### Task directions
There is one span to output from the data below: the lines starting at the line with "let x : Int := ts.foldl" and ending at the line with "else f.quot .ne (s != t) m e n k". Output it exactly, ends included, nothing more.

--- START ---

/-- R89-R108: memory, majors 0x48-0x59. -/
def rowsMem : List Row := [
  ⟨0x1E0000FF#32, 0x00000091#32, fun w => .ldW8 (LdForm.read w)⟩,
  ⟨0x1E0000FF#32, 0x00000093#32, fun w => .ldW16 (LdForm.read w)⟩,
  ⟨0x1E0000FF#32, 0x00000095#32, fun w => .ldW32 (LdForm.read w)⟩,
  ⟨0x1E0000FF#32, 0x00000097#32, fun w => .ldW64 (LdForm.read w)⟩,
  ⟨0x1E0000FF#32, 0x00000099#32, fun w => .ldW128 (LdForm.read w)⟩,
  ⟨0x1E0000FF#32, 0x0000009B#32, fun w => .ldX8 (LdForm.read w)⟩,
  ⟨0x1E0000FF#32, 0x0000009D#32, fun w => .ldX16 (LdForm.read w)⟩,
  ⟨0x00003FFF#32, 0x0000009F#32, fun w => .stW8 (StForm.read w)⟩,
  ⟨0x00003FFF#32, 0x000000A1#32, fun w => .stW16 (StForm.read w)⟩,
  ⟨0x00003FFF#32, 0x000000A3#32, fun w => .stW32 (StForm.read w)⟩,
  ⟨0x00003FFF#32, 0x000000A5#32, fun w => .stW64 (StForm.read w)⟩,
  ⟨0x00003FFF#32, 0x000000A7#32, fun w => .stW128 (StForm.read w)⟩,
  ⟨0xFE00C0FF#32, 0x000000A9#32, fun w => .ldsp (fld w 18 7) (fld w 16 2) (fld w 8 6)⟩,
  ⟨0x0000FFFF#32, 0x000000AB#32, fun w => .stsp (fld w 25 7) (fld w 18 7) (fld w 16 2)⟩,
  ⟨0x000000FF#32, 0x000000AD#32, fun w => .atomW32 (AtomForm.read w)⟩,
  ⟨0x000000FF#32, 0x000000AF#32, fun w => .atomW64 (AtomForm.read w)⟩,
  ⟨0x00003EFF#32, 0x000000B1#32, fun w => .red (RedForm.read w)⟩,
  ⟨0xF1FFF8FF#32, 0x011000B3#32, fun w => .fence (fld w 25 3) (fld w 8 3)⟩,
  ⟨0xF003F8FF#32, 0x100000B3#32, fun w => .acqSteal (fld w 25 3) (fld w 18 7) (fld w 8 3)⟩,
  ⟨0xFE0200FF#32, 0x200000B3#32, fun w => .pgreq (fld w 18 7) (fld w 11 6) (fld w 8 3)⟩,
  ⟨0xF003F8FF#32, 0x300000B3#32, fun w => .prefetch (fld w 25 3) (fld w 18 7) (fld w 8 3)⟩,
  ⟨0xF00200FF#32, 0x400000B3#32, fun w => .wbspan (fld w 25 3) (fld w 18 7) (fld w 11 6) (fld w 8 3)⟩,
  ⟨0xFE0200FF#32, 0x500000B3#32, fun w => .invspan (fld w 18 7) (fld w 11 6) (fld w 8 3)⟩]

/-- R109-R142: copies, queues and bags, majors 0x60-0x65. -/
def rowsQueue : List Row := [
  ⟨0x000000FF#32, 0x000000C1#32, fun w => .cp (CopyForm.read w)⟩,
  ⟨0x000000FF#32, 0x000000C3#32, fun w => .cpg (CopyForm.read w)⟩,
  ⟨0x00003FFF#32, 0x000000C5#32, fun w => .cpm (fld w 25 7) (fld w 18 7) (fld w 14 4)⟩,
  ⟨0xFFC000FF#32, 0x000000C7#32, fun w => .qpop (fld w 18 4) (fld w 17 1) (fld w 11 6) (fld w 8 3)⟩,
  ⟨0xFFC3F8FF#32, 0x100000C7#32, fun w => .qrel (fld w 18 4) (fld w 8 3)⟩,
  ⟨0xFFC000FF#32, 0x200000C7#32, fun w => .qstat (fld w 18 4) (fld w 17 1) (fld w 11 6) (fld w 8 3)⟩,
  ⟨0xFC0000FF#32, 0x300000C7#32, fun w => .cwait (CwaitForm.read w)⟩,
  ⟨0xFE0000FF#32, 0x400000C7#32, fun w => .ctest (CtestForm.read w)⟩,
  ⟨0xFFC3F8FF#32, 0x500000C7#32, fun w => .cclr (fld w 18 4) (fld w 8 3)⟩,
  ⟨0xFD83F8FF#32, 0x600000C7#32, fun w => .fset (fld w 25 1) (fld w 18 5) (fld w 8 3)⟩,
  ⟨0xFD83F8FF#32, 0x700000C7#32, fun w => .fwait (fld w 25 1) (fld w 18 5) (fld w 8 3)⟩,
  ⟨0xFFFC00FF#32, 0x811000C7#32, fun w => .qrv (fld w 17 1) (fld w 11 6) (fld w 8 3)⟩,
  ⟨0xFE0200FF#32, 0x900000C7#32, fun w => .qsv (fld w 18 7) (fld w 11 6) (fld w 8 3)⟩,
  ⟨0x000000FF#32, 0x000000C9#32, fun w => .bput (BputForm.read w)⟩,
  ⟨0xFFC000FF#32, 0x000000CB#32, fun w => .bcount (fld w 18 4) (fld w 17 1) (fld w 11 6) (fld w 8 3)⟩,
  ⟨0xFFC000FF#32, 0x100000CB#32, fun w => .bshare (fld w 18 4) (fld w 17 1) (fld w 11 6) (fld w 8 3)⟩,
  ⟨0xFFC000FF#32, 0x200000CB#32, fun w => .biter (fld w 18 4) (fld w 17 1) (fld w 11 6) (fld w 8 3)⟩,
  ⟨0xFE0000FF#32, 0x300000CB#32, fun w => .bnext (fld w 18 7) (fld w 17 1) (fld w 11 6) (fld w 8 3)⟩,
  ⟨0xFE0000FF#32, 0x400000CB#32, fun w => .bdrain (fld w 18 7) (fld w 17 1) (fld w 11 6) (fld w 8 3)⟩,
  ⟨0xFFC200FF#32, 0x500000CB#32, fun w => .bgrow (fld w 18 4) (fld w 11 6) (fld w 8 3)⟩]

/-- R266-R271: matrix, majors 0x68-0x6C. -/
def rowsMatrix : List Row := [
  ⟨0x000000FF#32, 0x000000D1#32, fun w => .mmx (MmxForm.read w)⟩,
  ⟨0xFFFC03FF#32, 0x000000D3#32, fun w => .mzero (fld w 14 4) (fld w 12 2) (fld w 10 2)⟩,
  ⟨0x01FC03FF#32, 0x000001D3#32, fun w => .mzeroBias (MtileForm.read w)⟩,
  ⟨0x01FC00FF#32, 0x000000D5#32, fun w => .mld (MldForm.read w)⟩,
  ⟨0x01FC03FF#32, 0x000000D7#32, fun w => .mst (MtileForm.read w)⟩,
  ⟨0x01FC33FF#32, 0x000000D9#32, fun w => .mscan (fld w 25 7) (fld w 14 4) (fld w 10 2)⟩]
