/-- The mode an aux value names (R226); aux 5-7 are never reached, since they trap ILLEGAL. -/
def Rnd.ofAux (r : BitVec 3) : Rnd :=
  match r.toNat with
  | 0 => .ne
  | 1 => .z
  | 2 => .up
  | 3 => .dn
  | _ => .satne

/-- Whether a magnitude is increased by one unit: the half bit, whether anything lies below it, and the unit's parity. -/
def Rnd.away (r : Rnd) (neg half rest odd : Bool) : Bool :=
  match r with
  | .ne | .satne => half && (rest || odd)
  | .z | .special => false
  | .up => !neg && (half || rest)
  | .dn => neg && (half || rest)

/-- Whether overflow gives infinity (and not the largest finite value). -/
def Rnd.overflowsToInf (r : Rnd) (neg : Bool) : Bool :=
  match r with
  | .ne | .special => true
  | .z | .satne => false
  | .up => !neg
  | .dn => neg

/-- The number of bits of a natural number. -/
def bitLen (n : Nat) : Nat := if n = 0 then 0 else n.log2 + 1

/-- A sign put on magnitude bits. -/
def Fmt.signed (f : Fmt) (neg : Bool) (bits : Nat) : Nat := if neg then f.signBit + bits else bits

/-- Round (-1)^neg * (m + t) * 2^e, with t in (0, 1) exactly when sticky, to a pattern. With sticky, m must have more
bits than the mantissa. -/
def Fmt.round (f : Fmt) (r : Rnd) (neg : Bool) (m : Nat) (e : Int) (sticky : Bool) : Nat :=
  if m = 0 && !sticky then f.signed neg 0 else
  let q : Int := max (e + (bitLen m : Int) - ((f.mb : Int) + 1)) f.low
  let sh := (q - e).toNat
  let big := if e ≥ q then m <<< (e - q).toNat else m >>> sh
  let half := decide (e < q) && m.testBit (sh - 1)
  let rest := sticky || (decide (e < q) && m % 2 ^ (sh - 1) != 0)
  let up := r.away neg half rest (big % 2 == 1)
  let bits := ((q - f.low).toNat <<< f.mb) + big + (if up then 1 else 0)
  if f.infBits ≤ bits then f.signed neg (if r.overflowsToInf neg then f.infBits else f.infBits - 1)
  else f.signed neg bits

/-- A value as a pattern, rounded in a mode (R226, R253). -/
def Fmt.pack (f : Fmt) (r : Rnd) : FVal → Nat
  | .nan => f.canonNaN
  | .inf neg => f.signed neg (if r = .satne then f.infBits - 1 else f.infBits)
  | .fin neg m e => f.round r neg m e false

/-- The value with the other sign. -/
def FVal.neg : FVal → FVal
  | .nan => .nan
  | .inf s => .inf (!s)
  | .fin s m e => .fin (!s) m e

/-- The exact product (R239, R244). -/
def FVal.mul : FVal → FVal → FVal
  | .nan, _ => .nan
  | _, .nan => .nan
  | .inf s, .inf t => .inf (s != t)
  | .inf s, .fin t m _ => if m = 0 then .nan else .inf (s != t)
  | .fin s m _, .inf t => if m = 0 then .nan else .inf (s != t)
  | .fin s m e, .fin t n k => .fin (s != t) (m * n) (e + k)

/-- A value is a NaN. -/
def FVal.isNaN : FVal → Bool
  | .nan => true
  | _ => false

/-- A value is the infinity of a sign. -/
def FVal.isInf (neg : Bool) : FVal → Bool
  | .inf s => s == neg
  | _ => false

/-- A value is negative zero. -/
def FVal.isNegZero : FVal → Bool
  | .fin s m _ => s && m == 0
  | _ => false

/-- A finite value in units of 2^e, for an e no greater than its own exponent. -/
def FVal.scaled (e : Int) : FVal → Int
  | .fin s m k => let x : Int := ((m <<< (k - e).toNat : Nat) : Int); if s then -x else x
  | _ => 0

/-- The exponent of a finite value. -/
def FVal.exp : FVal → Int
  | .fin _ _ e => e
  | _ => 0

/-- The least exponent of a list of values. -/
def leastExp : List FVal → Int
  | [] => 0
  | [x] => x.exp
  | x :: xs => min x.exp (leastExp xs)

/-- The exact sum (R239, R226 for the sign of zero). -/
def FVal.sum (ts : List FVal) : FVal :=
  if ts.any FVal.isNaN || (ts.any (FVal.isInf false) && ts.any (FVal.isInf true)) then .nan
  else if ts.any (FVal.isInf false) then .inf false
  else if ts.any (FVal.isInf true) then .inf true
  else
    let e := leastExp ts
    let x : Int := ts.foldl (fun acc t => acc + t.scaled e) 0
    if x = 0 then .fin (ts.all FVal.isNegZero) 0 e else .fin (decide (x < 0)) x.natAbs e

/-- A sum rounded once to nearest (R239). -/
def Fmt.sumNe (f : Fmt) (ts : List FVal) : Nat := f.pack .ne (FVal.sum ts)

/-! ### Arithmetic on patterns (R242-R248) -/

/-- round_ne(a + b). -/
def Fmt.add (f : Fmt) (a b : Nat) : Nat := f.sumNe [f.unpack a, f.unpack b]

/-- round_ne(a - b). -/
def Fmt.sub (f : Fmt) (a b : Nat) : Nat := f.sumNe [f.unpack a, (f.unpack b).neg]

/-- round_ne(a * b). -/
def Fmt.mul (f : Fmt) (a b : Nat) : Nat := f.pack .ne ((f.unpack a).mul (f.unpack b))

/-- round_ne(a * b + c), rounded once (R243). -/
def Fmt.fma (f : Fmt) (a b c : Nat) : Nat := f.sumNe [(f.unpack a).mul (f.unpack b), f.unpack c]

/-- The exact two-term dot product rounded once to FP32 (R247). -/
def Fmt.dot2 (f : Fmt) (a0 a1 b0 b1 : Nat) : Nat :=
  Fmt.f32.sumNe [(f.unpack a0).mul (f.unpack b0), (f.unpack a1).mul (f.unpack b1)]

/-- The quotient of two finite non-zero magnitudes, rounded in a mode. -/
def Fmt.quot (f : Fmt) (r : Rnd) (neg : Bool) (m : Nat) (e : Int) (n : Nat) (k : Int) : Nat :=
  let sh := bitLen n + f.mb + 4
  f.round r neg ((m <<< sh) / n) (e - k - sh) ((m <<< sh) % n != 0)

/-- round_ne(a / b), correctly rounded (R242, R244). -/
def Fmt.div (f : Fmt) (a b : Nat) : Nat :=
  match f.unpack a, f.unpack b with
  | .nan, _ => f.canonNaN
  | _, .nan => f.canonNaN
  | .inf _, .inf _ => f.canonNaN
  | .inf s, .fin t _ _ => f.signed (s != t) f.infBits
  | .fin s _ _, .inf t => f.signed (s != t) 0
  | .fin s m e, .fin t n k =>
    if n = 0 then (if m = 0 then f.canonNaN else f.signed (s != t) f.infBits)
    else if m = 0 then f.signed (s != t) 0
    else f.quot .ne (s != t) m e n k

/-- The place of a pattern that is no NaN in the order of values, with -0 below +0 (R242). -/
def Fmt.rank (f : Fmt) (p : Nat) : Int :=
  let mag : Int := ((p % f.signBit : Nat) : Int)
  if p.testBit (f.eb + f.mb) then -mag - 1 else mag

/-- The lesser (R242). -/
def Fmt.min (f : Fmt) (a b : Nat) : Nat :=
  if (f.unpack a).isNaN || (f.unpack b).isNaN then f.canonNaN else if f.rank a ≤ f.rank b then a else b

/-- The greater (R242). -/
def Fmt.max (f : Fmt) (a b : Nat) : Nat :=
  if (f.unpack a).isNaN || (f.unpack b).isNaN then f.canonNaN else if f.rank a ≤ f.rank b then b else a

/-- a * 2^m for n clamped to -512..511 (R248). -/
def Fmt.scale (f : Fmt) (a : Nat) (n : Int) : Nat :=
  match f.unpack a with
  | .fin s m e => f.round .ne s m (e + Max.max (-512) (Min.min 511 n)) false
  | v => f.pack .ne v

/-- The sign bit inverted; canonical NaN for a NaN (R249). -/
def Fmt.neg (f : Fmt) (a : Nat) : Nat :=
  if (f.unpack a).isNaN then f.canonNaN else Nat.xor a f.signBit

/-- The sign bit cleared; canonical NaN for a NaN (R249). -/
def Fmt.abs (f : Fmt) (a : Nat) : Nat := if (f.unpack a).isNaN then f.canonNaN else a % f.signBit

/-- A magnitude m * 2^e rounded to an integer in a mode. -/
def roundInt (r : Rnd) (neg : Bool) (m : Nat) (e : Int) : Nat :=
  if 0 ≤ e then m <<< e.toNat
  else
    let sh := (-e).toNat
    let big := m >>> sh
    big + (if r.away neg (m.testBit (sh - 1)) (m % 2 ^ (sh - 1) != 0) (big % 2 == 1) then 1 else 0)

/-- Rounded to an integral value; a zero result takes the sign of a (R249). -/
def Fmt.rint (f : Fmt) (r : Rnd) (a : Nat) : Nat :=
  match f.unpack a with
  | .fin s m e => if 0 ≤ e then a else f.round .ne s (roundInt r s m e) 0 false
  | v => f.pack .ne v

/-- Rounded to an integer in a mode and clamped; a NaN gives 0 (R226, R253). -/
def FVal.toInt (r : Rnd) (lo hi : Int) : FVal → Int
  | .nan => 0
  | .inf s => if s then lo else hi
  | .fin s m e =>
    let x : Int := ((roundInt r s m e : Nat) : Int)
    Max.max lo (Min.min hi (if s then -x else x))

/-- An integer as an exact value. -/
def FVal.ofInt (x : Int) : FVal := .fin (decide (x < 0)) x.natAbs 0

/-- The class mask (R251), for FP32. -/
def fclassBits (a : Nat) : Nat :=
  let neg := a.testBit 31
  let e := (a >>> 23) % 256
  let m := a % 2 ^ 23
  if e = 255 then (if m = 0 then (if neg then 1 else 128) else if a.testBit 22 then 512 else 256)
  else if e = 0 then (if m = 0 then (if neg then 8 else 16) else if neg then 4 else 32)
  else if neg then 2 else 64

/-- The condition of `cmp.f32` (R245): codes 0-7. -/
def floatCond (cc : Nat) (a b : Nat) : Bool :=
  let va := Fmt.f32.unpack a
  let vb := Fmt.f32.unpack b
  let un := va.isNaN || vb.isNaN
  let zero := a % 2 ^ 31 == 0 && b % 2 ^ 31 == 0
  let eq := zero || a == b
  let lt := !zero && decide (Fmt.f32.rank a < Fmt.f32.rank b)
  match cc with
  | 0 => !un && eq
  | 1 => un || !eq
  | 2 => !un && lt
  | 3 => !un && (lt || eq)
  | 4 => !un && !(lt || eq)
  | 5 => !un && !lt
  | 6 => un
  | _ => !un

/-! ### Square roots (R249, R250) -/

/-- The integer square root of n, found bit by bit from a number of bits. -/
def isqrtFrom (n : Nat) : Nat → Nat → Nat
  | 0, r => r
  | i + 1, r => let r' := r + 2 ^ i; if r' * r' ≤ n then isqrtFrom n i r' else isqrtFrom n i r

/-- The integer square root. -/
def isqrt (n : Nat) : Nat := isqrtFrom n (bitLen n / 2 + 1) 0

/-- A non-zero magnitude as m * 4^h. -/
def evenExp (m : Nat) (e : Int) : Nat × Int := if e % 2 = 0 then (m, e / 2) else (m * 2, (e - 1) / 2)

/-- `sqrt.f32`: correctly rounded (R249). -/
def sqrtBits (a : Nat) : Nat :=
  match Fmt.f32.unpack a with
  | .nan => Fmt.f32.canonNaN
  | .inf s => if s then Fmt.f32.canonNaN else a
  | .fin s m e =>
    if m = 0 then a
    else if s then Fmt.f32.canonNaN
    else
      let (n, h) := evenExp m e
      let x := n <<< 64
      let r := isqrt x
      Fmt.f32.round .ne false r (h - 32) (r * r != x)

/-- `rcp.f32` (R250). -/
def rcpBits (a : Nat) : Nat :=
  match Fmt.f32.unpack a with
  | .nan => Fmt.f32.canonNaN
  | .inf s => Fmt.f32.signed s 0
  | .fin s m e => if m = 0 then Fmt.f32.signed s Fmt.f32.infBits else Fmt.f32.quot .special s 1 0 m e

/-- `rsqrt.f32` (R250). -/
def rsqrtBits (a : Nat) : Nat :=
  match Fmt.f32.unpack a with
  | .nan => Fmt.f32.canonNaN
  | .inf s => if s then Fmt.f32.canonNaN else 0
  | .fin s m e =>
    if m = 0 then Fmt.f32.signed s Fmt.f32.infBits
    else if s then Fmt.f32.canonNaN
    else
      let (n, h) := evenExp m e
      Fmt.f32.round .special false (isqrt (2 ^ 128 / n)) (-h - 64) true

/-! ### Exponential, logarithm and circular functions (R250), exact before the one truncation -/

/-- pi * 2^448, truncated. -/
def piFix : Nat :=
  0x3243f6a8885a308d313198a2e03707344a4093822299f31d0082efa98ec4e6c89452821e638d01377be5466cf34e90c6cc0ac29b7c97c50dd

/-- ln 2 * 2^256, truncated. -/
def ln2Fix : Nat := 0xb17217f7d1cf79abc9e3b39803f2f6af40f343267298b62d8a0d175b8baafa2b

/-- The Taylor sum of exp x, x in units of 2^-p: the n-th term t, up to a number of terms. -/
def expSum (p x : Nat) : Nat → Nat → Nat → Nat → Nat
  | 0, _, _, acc => acc
  | i + 1, n, t, acc => expSum p x i (n + 1) (((t * x) >>> p) / n) (acc + t)

/-- `exp2.f32` (R250). Below 2^-26 in magnitude the result lies between 1 and its neighbour. -/
def exp2Bits (a : Nat) : Nat :=
  match Fmt.f32.unpack a with
  | .nan => Fmt.f32.canonNaN
  | .inf s => if s then 0 else Fmt.f32.infBits
  | .fin s m e =>
    if m = 0 then 0x3F800000
    else if (bitLen m : Int) + e ≤ -26 then (if s then 0x3F7FFFFF else 0x3F800000)
    else if 9 ≤ (bitLen m : Int) + e then (if s then 0 else Fmt.f32.infBits)
    else
      let x : Int := ((m <<< (e + 160).toNat : Nat) : Int)
      let y : Int := if s then -x else x
      let k := y / (2 ^ 160 : Int)
      let fr := (y % (2 ^ 160 : Int)).toNat
      let arg := ((fr <<< 32) * (ln2Fix >>> 64)) >>> 192
      if fr = 0 then Fmt.f32.round .special false 1 k false
      else Fmt.f32.round .special false (expSum 192 arg 60 1 (1 <<< 192) 0) (k - 192) true

/-- The sum of z^(2i+1) / (2i+1), z in units of 2^-p; z2 is z squared. -/
def atanhSum (p z2 : Nat) : Nat → Nat → Nat → Nat → Nat
  | 0, _, _, acc => acc
  | i + 1, n, t, acc => atanhSum p z2 i (n + 2) ((t * z2) >>> p) (acc + t / n)

/-- `log2.f32` (R250). -/
def log2Bits (a : Nat) : Nat :=
  match Fmt.f32.unpack a with
  | .nan => Fmt.f32.canonNaN
  | .inf s => if s then Fmt.f32.canonNaN else Fmt.f32.infBits
  | .fin s m e =>
    if m = 0 then Fmt.f32.signed true Fmt.f32.infBits
    else if s then Fmt.f32.canonNaN
    else
      let l := bitLen m - 1
      let k : Int := e + l
      let one := 2 ^ l
      if m = one then Fmt.f32.pack .special (FVal.ofInt k)
      else
        let z := ((m - one) <<< 224) / (m + one)
        let ln := 2 * atanhSum 224 ((z * z) >>> 224) 80 1 z 0
        let lg : Int := (((ln <<< 224) / (ln2Fix >>> 32) : Nat) : Int)
        let y := k * (2 ^ 224 : Int) + lg
        if 0 ≤ y then Fmt.f32.round .special false y.toNat (-224) true
        else Fmt.f32.round .special true ((-y).toNat - 1) (-224) true

/-- The alternating Taylor sum from a first term t at index n: x2 is the squared argument, units of 2^-p. -/
def circSum (p x2 : Nat) : Nat → Nat → Nat → Bool → Int → Int
  | 0, _, _, _, acc => acc
  | i + 1, n, t, minus, acc =>
    circSum p x2 i (n + 2) (((t * x2) >>> p) / ((n + 1) * (n + 2))) (!minus)
      (if minus then acc - ((t : Nat) : Int) else acc + ((t : Nat) : Int))

/-- sin x and cos x for x in [0, pi/2), in units of 2^-448. -/
def sinFix (x : Nat) : Nat := (circSum 448 ((x * x) >>> 448) 50 1 x false 0).toNat

/-- See `sinFix`. -/
def cosFix (x : Nat) : Nat := (circSum 448 ((x * x) >>> 448) 50 0 (1 <<< 448) false 0).toNat

/-- sin or cos of quadrant * pi/2 + x, x in (0, pi/2) in units of 2^-448, with a sign in front. -/
def circBits (cosine neg : Bool) (quadrant x : Nat) : Nat :=
  let q := (quadrant + (if cosine then 1 else 0)) % 4
  let mag := if q % 2 = 0 then sinFix x else cosFix x
  Fmt.f32.round .special ((!cosine && neg) != decide (2 ≤ q)) mag (-448) true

--- END ---

### Answer to this task
    let x : Int := ts.foldl (fun acc t => acc + t.scaled e) 0
    if x = 0 then .fin (ts.all FVal.isNegZero) 0 e else .fin (decide (x < 0)) x.natAbs e

/-- A sum rounded once to nearest (R239). -/
def Fmt.sumNe (f : Fmt) (ts : List FVal) : Nat := f.pack .ne (FVal.sum ts)

/-! ### Arithmetic on patterns (R242-R248) -/

/-- round_ne(a + b). -/
def Fmt.add (f : Fmt) (a b : Nat) : Nat := f.sumNe [f.unpack a, f.unpack b]

/-- round_ne(a - b). -/
def Fmt.sub (f : Fmt) (a b : Nat) : Nat := f.sumNe [f.unpack a, (f.unpack b).neg]

/-- round_ne(a * b). -/
def Fmt.mul (f : Fmt) (a b : Nat) : Nat := f.pack .ne ((f.unpack a).mul (f.unpack b))

/-- round_ne(a * b + c), rounded once (R243). -/
def Fmt.fma (f : Fmt) (a b c : Nat) : Nat := f.sumNe [(f.unpack a).mul (f.unpack b), f.unpack c]

/-- The exact two-term dot product rounded once to FP32 (R247). -/
def Fmt.dot2 (f : Fmt) (a0 a1 b0 b1 : Nat) : Nat :=
  Fmt.f32.sumNe [(f.unpack a0).mul (f.unpack b0), (f.unpack a1).mul (f.unpack b1)]

/-- The quotient of two finite non-zero magnitudes, rounded in a mode. -/
def Fmt.quot (f : Fmt) (r : Rnd) (neg : Bool) (m : Nat) (e : Int) (n : Nat) (k : Int) : Nat :=
  let sh := bitLen n + f.mb + 4
  f.round r neg ((m <<< sh) / n) (e - k - sh) ((m <<< sh) % n != 0)

/-- round_ne(a / b), correctly rounded (R242, R244). -/
def Fmt.div (f : Fmt) (a b : Nat) : Nat :=
  match f.unpack a, f.unpack b with
  | .nan, _ => f.canonNaN
  | _, .nan => f.canonNaN
  | .inf _, .inf _ => f.canonNaN
  | .inf s, .fin t _ _ => f.signed (s != t) f.infBits
  | .fin s _ _, .inf t => f.signed (s != t) 0
  | .fin s m e, .fin t n k =>
    if n = 0 then (if m = 0 then f.canonNaN else f.signed (s != t) f.infBits)
    else if m = 0 then f.signed (s != t) 0
    else f.quot .ne (s != t) m e n k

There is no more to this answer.